• Collected data entries:
/-- R285, R382, R391, R408, R416, R460, R461, R464 to R466: the twin. That a HEARTBEAT goes ahead of the unsent items and is not doubled (assumption 86), that a device which has heard no twin stays ALONE on silence (assumption 87), that TWIN_RESYNC with nothing to send completes at once (assumption 88), what a muzzled pseudo-channel of the mirror keeps (assumption 89), that MIRROR_READ completes INTERNAL while Shepherd is fenced (assumption 151), and that ports A and B send KEEPALIVE with the twin link (assumption 175), are the model's choices. -/
def Obligations.TwinAndMirror : Prop :=
  (∀ (k : KeepInfo) (s : State), s.devState ≠ 3 → s.grpShut 2 = false → (k.coreUp = false ∨ k.safe = true) →
      (s.get F.TWN_STATUS_STATE = 2 → exec (.keepalive k) s = .next s)
      ∧ (s.get F.TWN_STATUS_STATE ≠ 2 → exec (.keepalive k) s = .next (s.twinGone 2)))
    ∧ (∀ (k : KeepInfo) (s : State), s.devState ≠ 3 → s.grpShut 2 = false → k.coreUp = true → k.safe = false →
      ((s.get F.TWN_STATUS_STATE < 2 ∨ s.twinKnown = false) → exec (.keepalive k) s = .next s)
      ∧ (2 ≤ s.get F.TWN_STATUS_STATE → s.twinKnown = true → ∃ t, exec (.keepalive k) s = .next t ∧ t.get F.TWN_STATUS_STATE = 1
        ∧ (s.flag F.TWN_CTL_MIRROR_EN = true → ∀ i, i < 1024 → ⟨1, i, 0, false, false⟩ ∈ t.mirrorQ)
        ∧ s.RegsBut t [R.TWN_STATUS] ∧ s.SameMemory t))
    ∧ (∀ (k : KeepInfo) (s : State), s.devState = 3 → exec (.keepalive k) s = .next s ∧ exec .twinSilenceTimeout s = .next s)
    ∧ (∀ (k : KeepInfo) (s : State), s.grpShut 2 = true → exec (.keepalive k) s = .next s)
    ∧ (∀ s : State, (s.devState ≠ 3 → (s.get F.TWN_STATUS_STATE = 1 ∨ s.get F.TWN_STATUS_STATE = 2) → exec .twinSilenceTimeout s = .next (s.twinGone 3))
      ∧ ((s.get F.TWN_STATUS_STATE = 0 ∨ s.get F.TWN_STATUS_STATE = 3) → exec .twinSilenceTimeout s = .next s))
    ∧ (∀ (s : State) (n : Nat), n = 2 ∨ n = 3 →
      (s.twinGone n).get F.TWN_STATUS_STATE = n ∧ (s.twinGone n).flag F.TWN_STATUS_TWIN_LOST = true ∧ s.RegsBut (s.twinGone n) [R.TWN_STATUS]
      ∧ (s.twinGone n).mram = s.mram ∧ (s.flag F.TWN_CTL_MIRROR_EN = false → (s.twinGone n).dram = s.dram)
      ∧ (s.flag F.TWN_CTL_MIRROR_EN = true → s.mirrorBase + 32768 ≤ 2 ^ 35 →
        (∀ i, i < 1024 → (s.twinGone n).dramWord (s.mirrorBase + 32 * i) =
          (if bits (s.dramWord (s.mirrorBase + 32 * i)) 0 3 = 1 ∧ s.pcClosed (s.dramPc (s.mirrorBase + 32 * i)) = false then setBits (setBits (s.dramWord (s.mirrorBase + 32 * i)) 0 3 3) 4 4 10
            else s.dramWord (s.mirrorBase + 32 * i)))
        ∧ ∀ a, a < 2 ^ 35 → (a < s.mirrorBase ∨ s.mirrorBase + 32768 ≤ a ∨ 4 ≤ (a - s.mirrorBase) % 32) →
          (s.twinGone n).dramByte a = s.dramByte a))
    ∧ (∀ (s : State) (k : KeepInfo),
      k = ⟨s.coreUp, decide (2 ≤ s.devState), decide (s.get F.GLB_REST_STATE = 2), BitVec.ofNat 5 s.devId⟩ →
      s.vaux = true → s.pwrgood = true → (s.coreUp = true ∨ s.flag F.CLK_STATUS_REF_OK = true ∧ s.devState ≠ 3) →
      exec .twinKeepaliveSend s = .next { s with
        keepOut := some k
        keepPorts := [(0, some k), (1, some k)] })
    ∧ (∀ s : State, (s.vaux = false ∨ s.pwrgood = false ∨ s.coreUp = false ∧ (s.flag F.CLK_STATUS_REF_OK = false ∨ s.devState = 3)) →
      exec .twinKeepaliveSend s = .next s)
    ∧ (∀ s : State, s.coreUp = true → s.get F.GLB_REST_STATE ≠ 2 → s.flag F.TWN_CTL_MIRROR_EN = true → s.flag F.TWN_STATUS_LINK_UP = false →
      ((∃ m ∈ s.mirrorQ, m.item = 4 ∧ m.sent = false) → exec .heartbeat s = .next s)
      ∧ ((∀ m ∈ s.mirrorQ, m.item = 4 → m.sent = true) → ∃ t a b, exec .heartbeat s = .next t ∧ s.mirrorQ = a ++ b
        ∧ t.mirrorQ = a ++ ⟨4, 0, 0, false, false⟩ :: b ∧ (∀ m ∈ a, m.sent = true) ∧ (∀ m, b.head? = some m → m.sent = false)
        ∧ t.regs = s.regs ∧ s.SameMemory t))
    ∧ (∀ s : State, (s.coreUp = false ∨ s.get F.GLB_REST_STATE = 2 ∨ s.flag F.TWN_CTL_MIRROR_EN = false ∨ s.flag F.TWN_STATUS_LINK_UP = true) →
      exec .heartbeat s = .next s)
    ∧ (∀ (h : CmdHdr) (pl : List Word) (s : State), s.Admits 0x85 h pl →
      (s.flag F.TWN_CTL_MIRROR_EN = false → ∃ t, exec (.mirrorRead h pl) s = .next t ∧ t.Answers h .badState 0 [] ∧ t.regs = (s.homed h).regs ∧ s.SameMemory t)
      ∧ (s.flag F.TWN_CTL_MIRROR_EN = true →
        (s.touchesMuzzledPc (s.mirrorBase + 32 * word pl 0) (32 * word pl 1) = true →
          ∃ t, exec (.mirrorRead h pl) s = .next t ∧ t.Answers h .muzzled 0 [] ∧ t.regs = (s.homed h).regs ∧ s.SameMemory t)
        ∧ (s.touchesMuzzledPc (s.mirrorBase + 32 * word pl 0) (32 * word pl 1) = false → bit s.fences 40 = true →
          ∃ t, exec (.mirrorRead h pl) s = .next t ∧ t.Answers h .internal 0 [] ∧ t.regs = (s.homed h).regs ∧ s.SameMemory t)
        ∧ (s.touchesMuzzledPc (s.mirrorBase + 32 * word pl 0) (32 * word pl 1) = false → bit s.fences 40 = false → s.frozen = false →
          ∃ t, exec (.mirrorRead h pl) s = .next t
            ∧ t.Answers h .ok 0 (s.dramWords (s.mirrorBase + 32 * word pl 0) (8 * word pl 1)) ∧ t.regs = (s.homed h).regs ∧ s.SameMemory t)))
    ∧ (∀ (h : CmdHdr) (pl : List Word) (s : State), s.Admits 0x86 h pl →
      (s.get F.TWN_STATUS_STATE ≠ 1 → ∃ t, exec (.twinResync h pl) s = .next t ∧ t.Answers h .badState 0 [] ∧ t.regs = (s.homed h).regs ∧ s.SameMemory t)
      ∧ (s.get F.TWN_STATUS_STATE = 1 → s.flag F.TWN_CTL_MIRROR_EN = true →
        ∃ t, exec (.twinResync h pl) s = .next t ∧ (∀ i, i < 1024 → ⟨1, i, 0, false, false⟩ ∈ t.mirrorQ)
          ∧ t.resyncs = s.resyncs ++ [(h, t.mirrorQ.length)] ∧ t.regs = (s.homed h).regs ∧ s.SameMemory t)
      ∧ (s.get F.TWN_STATUS_STATE = 1 → s.flag F.TWN_CTL_MIRROR_EN = false → s.mirrorQ = [] →
        ∃ t, exec (.twinResync h pl) s = .next t ∧ t.Answers h .ok 0 [] ∧ t.regs = (s.homed h).regs ∧ s.SameMemory t))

• What to work on:
Exact duplication is required for the lines above, from the line that contains "(if bits (s.dramWord" to the line that contains "else s.dramWord (s.mirrorBase", inclusive; omit all others.

• Exercise answer:
          (if bits (s.dramWord (s.mirrorBase + 32 * i)) 0 3 = 1 ∧ s.pcClosed (s.dramPc (s.mirrorBase + 32 * i)) = false then setBits (setBits (s.dramWord (s.mirrorBase + 32 * i)) 0 3 3) 4 4 10
            else s.dramWord (s.mirrorBase + 32 * i)))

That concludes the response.